A team of Dutch researchers has made the first direct measurements of the electrical conductivity of an individual strand of DNA - the building block of life. Cees Dekker from Delft University of Technology and colleagues designed two metal electrodes spaced just 4 nanometers apart - the smallest distance ever achieved by lithography. They then used a new 'electrostatic trapping' technique to bridge the electrodes with a single DNA molecule. The group discovered that short DNA molecules behave like large-bandgap semiconductors (Nature 403 635).

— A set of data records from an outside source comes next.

-- ==== Sys2Proof/Tests/Slice0.lean ====
section
/-! SUPPORT. Tests of the model on the spec's own vectors (95_test_vectors.md) and examples, and one witness for the hypotheses
of every statement that has some. Every expected value is the spec's. -/

namespace Sys2Proof.Tests

open Sys2Proof Sys2Proof.Machine

/-- A state with the registers given, nothing presented and nothing returned. -/
def at' (g : Registers) : State := { regs := g, port := [], responses := [] }

/-- The packer's registers, the rest as after reset. -/
def packer (acc : BitVec 10) (cnt : BitVec 4) : Registers := { Registers.reset with pkAcc := acc, pkCnt := cnt }

/-- The unpacker's registers, the rest as after reset. -/
def unpacker (acc : BitVec 7) (cnt : BitVec 3) (rem : Len) : Registers :=
  { Registers.reset with upAcc := acc, upCnt := cnt, upRem := rem }

/-- The source's register, the rest as after reset. -/
def source (v : LfsrWord) : Registers := { Registers.reset with lfsr := v }

/-- A draw source that always answers the two numbers given. -/
def fixedSource (d e : Nat) : DrawSource Unit := ⟨fun r => (d, r), fun r => (e, r)⟩

/-! ## Well-formedness and decoding -/

/-- The one ill-formed term: SEED with operand 0 (R70, R71). -/
theorem test_wellFormed_refuses_seed_zero : (Instr.seed 0).wellFormed = false := by decide
theorem test_wellFormed_accepts_seed_one : (Instr.seed 1).wellFormed = true := by decide

/-- The formats of R63 to R69, bit by bit. -/
theorem test_decode_enc : decode 0b0001_0000_0000_0000_0000_0111_1111_1000#32 = .command (.enc 0x7F8) := by decide
theorem test_decode_dec : decode 0b0010_0000_0000_0000_0110_0100_0001_0000#32 = .command (.dec 0x6410) := by decide
theorem test_decode_pkpush : decode 0b0011_0000_0000_0000_0000_0000_1000_0001#32 = .command (.pkpush 0x81) := by decide
theorem test_decode_pkflush : decode 0b0100_0000_0000_0000_0000_0000_0000_0000#32 = .command .pkflush := by decide
theorem test_decode_upstart : decode 0b0101_0000_0000_0000_1000_0000_0000_0101#32 = .command (.upstart 0x8005) := by decide
theorem test_decode_uppush : decode 0b0110_0000_0000_0000_0000_0100_0010_0001#32 = .command (.uppush 0x421) := by decide
theorem test_decode_inj : decode 0b0111_0010_0000_0001_0100_0000_0000_0010#32 = .command (.inj 0x4002 0x201) := by decide
theorem test_decode_dropq : decode 0b1000_0010_0000_0001_0000_0000_0000_0000#32 = .command (.dropq 0x201) := by decide
theorem test_decode_seed : decode 0b1001_0000_0000_0000_1010_1100_1110_0001#32 = .command (.seed 0xACE1) := by decide

/-- V80 to V83: illegal opcodes. -/
theorem test_decode_illegal_opcode :
    ([0x00000000, 0xA0000000, 0xFFFFFFFF, 0x00000001] : List CmdWord).map decode =
      List.replicate 4 (.illegal .illegalOpcode) := by decide

/-- V84 to V91 and V93: a must-be-zero bit is 1. -/
theorem test_decode_reserved_field :
    ([0x10000800, 0x20008000, 0x30000100, 0x40000001, 0x50010000, 0x70008000, 0x74000000, 0x80000001, 0x90010000] :
      List CmdWord).map decode = List.replicate 9 (.illegal .reservedField) := by decide

/-- V92: SEED 0, and V95: the nearest legal word. -/
theorem test_decode_illegal_operand :
    decode 0x90000000 = .illegal .illegalOperand ∧ decode 0x9000FFFF = .command (.seed 0xFFFF) := by decide

/-- R79's example words: the encoder's side of V43 to V55. -/
theorem test_encode_inj_seed :
    encode (.inj 0x7FFF 1000) = 0x73E87FFF#32 ∧ encode (.dropq 803) = 0x83230000#32 ∧
      encode (.seed 1) = 0x90000001#32 := by decide

/-- The host's reading of a table word, and a number that is no word. -/
theorem test_decodeTableWord :
    decodeTableWord 32 0x30000048 = some (.pkpush 0x48) ∧ decodeTableWord 40 0x0130000048 = none := by decide

/-! ## One step of each command -/

/-- V28 and V24. -/
theorem test_enc_vectors :
    (issue 0x10000242#32 State.reset).1.cw = 0x2410 ∧ (issue 0x100007FF#32 State.reset).1.cw = 0x7FFF := by decide

/-- V64: position 4 corrected. -/
theorem test_dec_corrects :
    (issue 0x20002418#32 State.reset).1 =
      { Response.blank with block := 0x242, corrected := true, syndrome := 4 } := by decide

The Delft group fabricated the electrodes by making a slit in a silicon nitride film with standard lithography. A series of platinum layers were then sputtered across the slit until the gap was reduced to 4 nanometers. The electrodes were then immersed in a droplet of dilute DNA solution. A voltage applied between the electrodes generated an intense electric field, attracting a single molecule strand between the electrodes. Once the molecule was in place, the group could investigate how electrons are transferred in DNA.
"The results show that the charge carriers are being mediated by the molecular bands of DNA," says Dekker, "but more research is needed to explore DNA’s electrical properties under a large variety of conditions."
Last year Hans-Werner Fink and Christian Schönenberger from the University of Basel, Switzerland made the first measurements of the conductivity of a ‘rope’ of DNA molecules. They suggested that the molecules were ohmic conductors with fairly high conductivity.